Task statement » Locate, in the data below, the line that contains "queue := e.queue.filter" and the line that contains "l)) s = .next t ∧"; reproduce exactly those two lines and every line between them, nothing more.

Given data »
——————————

/-- R117 (with R104, R109, R111): ABORT_TEST takes every action of its table that applies. -/
def Obligations.AbortTestTakesEveryAction : Prop :=
  (∀ (s : State) (now : Time) (b : Byte), s.ready → 32 ≤ b.toNat →
    exec (.abortTest now b) s = .next (s.answered now ⟨0x11#8, .badArgument, []⟩)) ∧
  (∀ (s : State) (now : Time) (l : Line), s.ready → EngineConsistent s.engine → s.noneOwed →
    let e := s.engine
    let none : Prop := (∀ c, e.running = some c → c.line ≠ l) ∧ (∀ q ∈ e.queue, q.line ≠ l) ∧
      (∀ h, e.heldSweep = some h → h.line ≠ l)
    let engine : Engine := { e with
      queue := e.queue.filter fun q => q.line != l
      heldSweep := e.heldSweep.filter fun h => h.line != l
      sweepTimer := if (e.heldSweep.any fun h => h.line == l) = true then
          if e.sweepEnabled then
            if e.state = .suspended then .remaining (1000 * e.sweepInterval)
            else .running (now + BitVec.ofNat 32 (1000 * e.sweepInterval))
          else .stopped
        else e.sweepTimer }
    (none → exec (.abortTest now (lineByte l)) s = .next (s.answered now ⟨0x11#8, .notFound, []⟩)) ∧
    (¬ none → (∀ c, e.running = some c → c.line = l → c.phase.isSome = true) →
      exec (.abortTest now (lineByte l)) s = .next { s with
        partTime := now
        engine := { engine with
          running := e.running.map fun c => if c.line = l then { c with abortRequested := true } else c }
        link := s.link.afterReply ⟨0x11#8, .ok, []⟩ }) ∧
    (∀ c, e.running = some c → c.line = l → c.phase = .none → LawEleven s → FreeMeansNothingToSend s →
      let record : ResultRec := ⟨l, c.origin, c.steps, c.values, .aborted, .none⟩
      ∃ t, exec (.abortTest now (lineByte l)) s = .next t ∧
        t = { s with partTime := now, engine := { engine with running := .none }, lines := t.lines, reporter := t.reporter,
                     link := t.link, freeCount := t.freeCount } ∧
        t.line l = { s.line l with
          test := { (s.line l).test with lastResult := some record }
          rep := { (s.line l).rep with latched := (s.line l).rep.latched ||| 0x0100#16 } } ∧
        (∀ m, m ≠ l → t.line m = s.line m) ∧
        ((s.line l).rep.mask.getLsbD 8 = true →
          EventAndReply s t (s.reporter.classMap.get 8) (.line l (now.setWidth 16) (.testAborted record)) ⟨0x11#8, .ok, []⟩) ∧
        ((s.line l).rep.mask.getLsbD 8 = false →
          t.reporter = s.reporter ∧ t.link = s.link.afterReply ⟨0x11#8, .ok, []⟩)))

/-- R120 (with R104, R107, R111): RESUME_TESTS: its refusals; a held test that resumes; a held test that is dropped and, with
nothing else to do, leaves the engine IDLE; an owed line served; and an engine with nothing to do. -/
def Obligations.ResumeTestsLeavesSuspended : Prop :=
  ∀ (s : State) (now : Time), s.ready →
    let e := s.engine
    let ok : Reply := ⟨0x12#8, .ok, []⟩
    let timer := e.sweepTimer.resumed now
    (e.state ≠ .suspended → exec (.resumeTests now) s = .next (s.answered now ⟨0x12#8, .notSuspended, []⟩)) ∧
    (e.state = .suspended → (∃ m, (s.line m).lsu.ovActive = true) →
      exec (.resumeTests now) s = .next (s.answered now ⟨0x12#8, .stillAlarmed, []⟩)) ∧
    (e.state = .suspended → (∀ m, (s.line m).lsu.ovActive = false) → EngineConsistent e → SweepTimerLaw e →
      (∀ c, s.noneOwed → e.running = some c → (s.line c.line).hook.state.busy = false ∨ c.force = true →
        exec (.resumeTests now) s = .next ({ s.onBus c.line with engine := { e with
          state := .running, running := some (c.settling now), sweepTimer := timer } }.answered now ok)) ∧
      (s.noneOwed → e.running = none → e.queue = [] → e.heldSweep = none → e.sweepDue = false →
        exec (.resumeTests now) s = .next ({ s with engine := { e with state := .idle, sweepTimer := timer } }.answered now
          ok)) ∧
      (∀ m, (s.line m).fault.owed = true → (∀ k, k ≠ m → (s.line k).fault.owed = false) → e.running = none → e.queue = [] →
        (s.line m).hook.state.busy = false →
        exec (.resumeTests now) s = .next ({ (s.setLine m { s.line m with fault := { (s.line m).fault with owed := false } }).onBus
          m with engine := { e with
            state := .running, sweepTimer := timer
            running := some ⟨m, .auto, 0b11111#5, ⟨none, none, none, none, none⟩, some .dcv, some (.settle, now + 20#32),
              false, false, false, false⟩ } }.answered now ok)) ∧
      (∀ c, s.noneOwed → e.running = some c → (s.line c.line).hook.state.busy = true → c.force = false → e.queue = [] →
        e.heldSweep = none → e.sweepDue = false →
        ∃ t, exec (.resumeTests now) s = .next t ∧ t.link.gives ok ∧
          t = { s with partTime := now, lines := t.lines, reporter := t.reporter, link := t.link, freeCount := t.freeCount
                       engine := { e with state := .idle, running := none, sweepTimer := timer } } ∧
          t.line c.line = { s.line c.line with rep := { (s.line c.line).rep with
            latched := if c.hostReport then (s.line c.line).rep.latched ||| 0x0200#16 else (s.line c.line).rep.latched } } ∧
          ∀ m, m ≠ c.line → t.line m = s.line m))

——————————

Answer section »
      queue := e.queue.filter fun q => q.line != l
      heldSweep := e.heldSweep.filter fun h => h.line != l
      sweepTimer := if (e.heldSweep.any fun h => h.line == l) = true then
          if e.sweepEnabled then
            if e.state = .suspended then .remaining (1000 * e.sweepInterval)
            else .running (now + BitVec.ofNat 32 (1000 * e.sweepInterval))
          else .stopped
        else e.sweepTimer }
    (none → exec (.abortTest now (lineByte l)) s = .next (s.answered now ⟨0x11#8, .notFound, []⟩)) ∧
    (¬ none → (∀ c, e.running = some c → c.line = l → c.phase.isSome = true) →
      exec (.abortTest now (lineByte l)) s = .next { s with
        partTime := now
        engine := { engine with
          running := e.running.map fun c => if c.line = l then { c with abortRequested := true } else c }
        link := s.link.afterReply ⟨0x11#8, .ok, []⟩ }) ∧
    (∀ c, e.running = some c → c.line = l → c.phase = .none → LawEleven s → FreeMeansNothingToSend s →
      let record : ResultRec := ⟨l, c.origin, c.steps, c.values, .aborted, .none⟩
      ∃ t, exec (.abortTest now (lineByte l)) s = .next t ∧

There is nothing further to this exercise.